Stored data
/-- READ_DISTURB_LIMIT (R152): the reads of a block since its erase reach READMAX x 1,000. -/
def readDisturbLimit (die block : Nat) (d : Dev) : Dev :=
  if d.f F.MAPW_RELOC_READMAX * 1000 ≤ (d.blk die block).reads then d.queueCompost die block 3 else d

def execReadDisturbLimit (die block : Nat) := run (readDisturbLimit die block)

/-- RETENTION_LIMIT (R153): the retention age of a block, in seconds at 40 C, reaches RETAIN days. -/
def retentionLimit (die block : Nat) (d : Dev) : Dev :=
  if d.f F.MAPW_RELOC_RETAIN * 86400 ≤ (d.blk die block).age then (d.queueCompost die block 4).retainCheck else d.retainCheck

def execRetentionLimit (die block : Nat) := run (retentionLimit die block)

/-! ### Stripe replay, rebuild, Rake (R168, R174 to R180) -/

/-- Replay of one row (R168): a torn one is relocated; else the parity pages that are erased are programmed, from the slot or, for a row still
open, from its readable data pages; with every one of them on flash the row is protected. -/
def Dev.replayRow (d : Dev) (torn : Bool) (r : JSlot) : Dev :=
  match d.stripe? r.group r.bsn with
  | none => d.setRow { r with state := .free, parity := [] }
  | some s =>
    if torn then
      let hit (l : Nat) : Bool := s.blocks.any (fun jb => locDie l == d.memberDie s.group jb.1 && locBlock l == jb.2 && locPage l == r.page)
      (((d.unstage hit).again (((d.flash.cws.filter (fun x => hit x.1)).map Prod.snd).filter (fun c => c.kind == 3))).reportStripe s).setRow
        { r with state := .free, parity := [] }
    else
      let pages := if r.state = .staged then r.parity else d.parityPages s r.page r.done
      let there (j : Nat) : Bool := (AMap.find j s.blocks).all (fun b => (d.cw? (mkLoc (d.memberDie s.group j) b r.page 0)).isSome)
      let need := ((s.pmem :: s.qmem.toList).zip pages).filter (fun x => !there x.1)
      if need.isEmpty then d.setRow { r with state := .free, parity := [] }
      else
        let has := (s.pmem :: s.qmem.toList).filter there
        let d1 := d.setRow { r with state := .staged, parity := pages, parityDone := has.foldl (fun m j => setBit m j true) 0 }
        need.foldl (fun (e : Dev) x =>
          match AMap.find x.1 s.blocks with
          | none => e
          | some b => e.enqueue { cls := .program, die := d.memberDie s.group x.1, block := b, page := r.page, slots := [], cws := x.2, cmd := none,
                                  group := s.group, bsn := s.bsn, parity := true, whole := true, suspends := 0 }) d1

/-- STRIPE_REPLAY (R168): after the tag scan STRP replays every slot that was not FREE at the stop. `torn` lists the slots whose
parity page is partly programmed or does not match. The block stripes that were open then close. -/
def stripeReplay (torn : List Nat) (d : Dev) : Dev :=
  let busy := d.strp.slots.filter (fun s => s.state != .free && d.strp.replay.contains s.index)
  if ¬d.flag F.MAPW_STAT_ADMIT then d
  else
    let d1 := busy.foldl (fun (e : Dev) s => e.replayRow (torn.contains s.index) s) { d with strp := { d.strp with replay := [] } }
    let d2 := (d1.strp.stripes.filter (fun s => s.closing)).foldl (fun (e : Dev) s => e.closeStripe s.group s.bsn) d1
    let d3 := (d2.jshow).freeCommits
    if busy.isEmpty then d3 else (d3.bump (F.STRP_CNT_COUNT 1) 0x11 0 busy.length).raise 0x01C noPlot [busy.length]

def execStripeReplay (torn : List Nat) := run (stripeReplay torn)

/-- MAP_WALK_DONE (R174): the walk for a group's failed members has listed their IUs; relocation starts. -/
def mapWalkDone (g : Nat) (d : Dev) : Dev :=
  let up (r : Rebuild) : Rebuild :=
    if r.group == g then
      { r with members := r.members.map (fun m => (m.1, true)),
               left := (d.strp.stripes.filter (fun s => s.group == g && decide (0 < d.erased s) && d.stripeValid s)).map
                 (fun s => s.bsn) }
    else r
  ({ d with strp := { d.strp with rebuilds := d.strp.rebuilds.map up } }).rebuildSweep

def execMapWalkDone (g : Nat) := run (mapWalkDone g)

/-- May rebuild and Rake run (R175, R179): an operating mode. -/
def Dev.patrolMode (d : Dev) : Bool :=
  let m := d.f F.TOP_MODE_MODE
  decide (6 ≤ m) && decide (m ≤ 9)

/-- REBUILD_STRIPE (R174, R176): rebuild visits one block stripe: its blocks' valid codewords are read, those of
failed members by reconstruction, and relocated. `lost` lists the (page, slot) stripes whose reconstruction fails. -/
def rebuildStripe (g bsn : Nat) (lost : List (Nat × Nat)) (d : Dev) : Dev :=
  match d.strp.rebuilds.find? (fun r => r.group == g), d.stripe? g bsn with
  | some r, some s =>
    let walked := (s.blocks.map Prod.fst).all (fun j => r.members.all (fun m => m.1 != j || m.2))
    let room := !d.flag F.TOP_MODE_CRO || (d.openStripe? g 1).isSome
    let held := (s.blocks.map (fun jb => d.memberDie g jb.1)).any (fun x => d.underTest (dieChan x / 8))
    if r.active && !d.mode.pfStop && !held && r.left.contains bsn && !d.flag F.STRP_RBCFG_PAUSE && d.patrolMode &&
        decide (d.f F.PWR_PSTATE_PS ≤ 2) && walked && room then
      let d1 := lost.foldl (fun (e : Dev) ps => e.loseStripe s ps.1 ps.2 1) d
      let up (x : Rebuild) : Rebuild :=
        if x.group == g then { x with left := x.left.filter (fun b => b != bsn), lost := x.lost + lost.length } else x
      let d2 := { d1 with strp := { d1.strp with rebuilds := d1.strp.rebuilds.map up } }
      let d3 := s.blocks.foldl (fun (e : Dev) jb => e.startReloc (d.memberDie g jb.1) jb.2 2) d2
      (d3.bump (F.STRP_CNT_COUNT 2) 0x12 0 1).rebuildSweep
    else d
  | _, _ => d

def execRebuildStripe (g bsn : Nat) (lost : List (Nat × Nat)) := run (rebuildStripe g bsn lost)

/-- Rake reports the blocks of a stripe under reason 2; a block reported in two passes in a row is marked bad once
relocated (R180). -/
def Dev.rakeReport (d : Dev) (die block : Nat) : Dev :=
  let b := d.blk die block
  (d.setBlk die block { b with reported := b.reported + 1, doom := if 1 ≤ b.reported then 3 else b.doom }).queueCompost
    die block 2

/-- The closed block stripes Rake reads: those of groups without a failed member that is not a zero position. -/
def Dev.rakeStripes (d : Dev) : List (Nat × Nat) :=
  (d.strp.stripes.filter (fun s => !s.isOpen &&
    !d.strp.stripes.any (fun t => t.group == s.group && decide (0 < d.erased t)))).map (fun s => (s.group, s.bsn))

/-- The last stripe of a block stripe has been checked: progress, and RAKE_PASS when every eligible one has (R179). -/
def Dev.rakeAdvance (d : Dev) (g bsn : Nat) : Dev :=
  let done := if d.strp.rakeDone.contains (g, bsn) then d.strp.rakeDone else (g, bsn) :: d.strp.rakeDone
  let all := d.rakeStripes
  let left := all.filter (fun x => !done.contains x)
  if left.isEmpty then
    (((({ d with strp := { d.strp with rakeDone := [] } }).setF F.STRP_RAKESTAT_PASSPCT 0).setF F.STRP_RAKESTAT_PASSES
      (satAdd 16 (d.f F.STRP_RAKESTAT_PASSES) 1)).raise 0x01E noPlot [])
  else
    ({ d with strp := { d.strp with rakeDone := done } }).setF F.STRP_RAKESTAT_PASSPCT
      (100 * (all.length - left.length) / max 1 all.length)

/-- Rake reads one codeword of each block of a stripe. -/
def Dev.rakeRead (d : Dev) (s : BStripe) : Dev :=
  s.blocks.foldl (fun (e : Dev) jb =>
    let die := d.memberDie s.group jb.1
    let b := e.blk die jb.2
    ((e.setBlk die jb.2 { b with reads := b.reads + 1, cwRead := b.cwRead + 1 }).chanCount (dieChan die) 0 1).almanacCount 112 1) d

/-- RAKE_STRIPE_CHECK (R179, R180): Rake reads one stripe and acts on what it finds; `last` says that it is the last
stripe of its block stripe. -/
def rakeStripeCheck (g bsn page slot : Nat) (x : RakeFinding) (last : Bool) (d : Dev) : Dev :=
  match d.stripe? g bsn with
  | none => d
  | some s =>
    let held := (s.blocks.map (fun jb => d.memberDie g jb.1)).any (fun x => d.underTest (dieChan x / 8))
    if !d.patrolMode || d.mode.pfStop || held || decide (2 < d.f F.PWR_PSTATE_PS) || d.f F.STRP_RAKE_DAYS == 0 ||
        !d.rakeStripes.contains (g, bsn) then d
    else
      let all (e : Dev) : Dev := s.blocks.foldl (fun y jb => y.rakeReport (d.memberDie g jb.1) jb.2) e
      let d0 := (d.rakeRead s).bump (F.STRP_CNT_COUNT 4) 0x14 0 1
      let d1 := match x with
        | .sound => d0
        | .hard j => match AMap.find j s.blocks with
          | some b => d0.rakeReport (d.memberDie g j) b
          | none => d0
        | .reconstructed =>
          all (((d0.bump (F.STRP_CNT_COUNT 0) 0x10 0 1).almanacCount 144 1).ewOccur 8)
        | .lost => d0.loseStripe s page slot 4
        | .parity => (all (d0.bump (F.STRP_CNT_COUNT 5) 0x15 0 1)).raise 0x01B noPlot []
      if last then d1.rakeAdvance g bsn else d1

def execRakeStripeCheck (g bsn page slot : Nat) (x : RakeFinding) (last : Bool) :=
  run (rakeStripeCheck g bsn page slot x last)

end Sys2Proof.Machine
end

→ **TASK TO CARRY OUT**
Among the entries, find each line that includes the string "held" and copy it.

→ **ANSWER TO THE PROBLEM**
    let held := (s.blocks.map (fun jb => d.memberDie g jb.1)).any (fun x => d.underTest (dieChan x / 8))
    if r.active && !d.mode.pfStop && !held && r.left.contains bsn && !d.flag F.STRP_RBCFG_PAUSE && d.patrolMode &&
    let held := (s.blocks.map (fun jb => d.memberDie g jb.1)).any (fun x => d.underTest (dieChan x / 8))
    if !d.patrolMode || d.mode.pfStop || held || decide (2 < d.f F.PWR_PSTATE_PS) || d.f F.STRP_RAKE_DAYS == 0 ||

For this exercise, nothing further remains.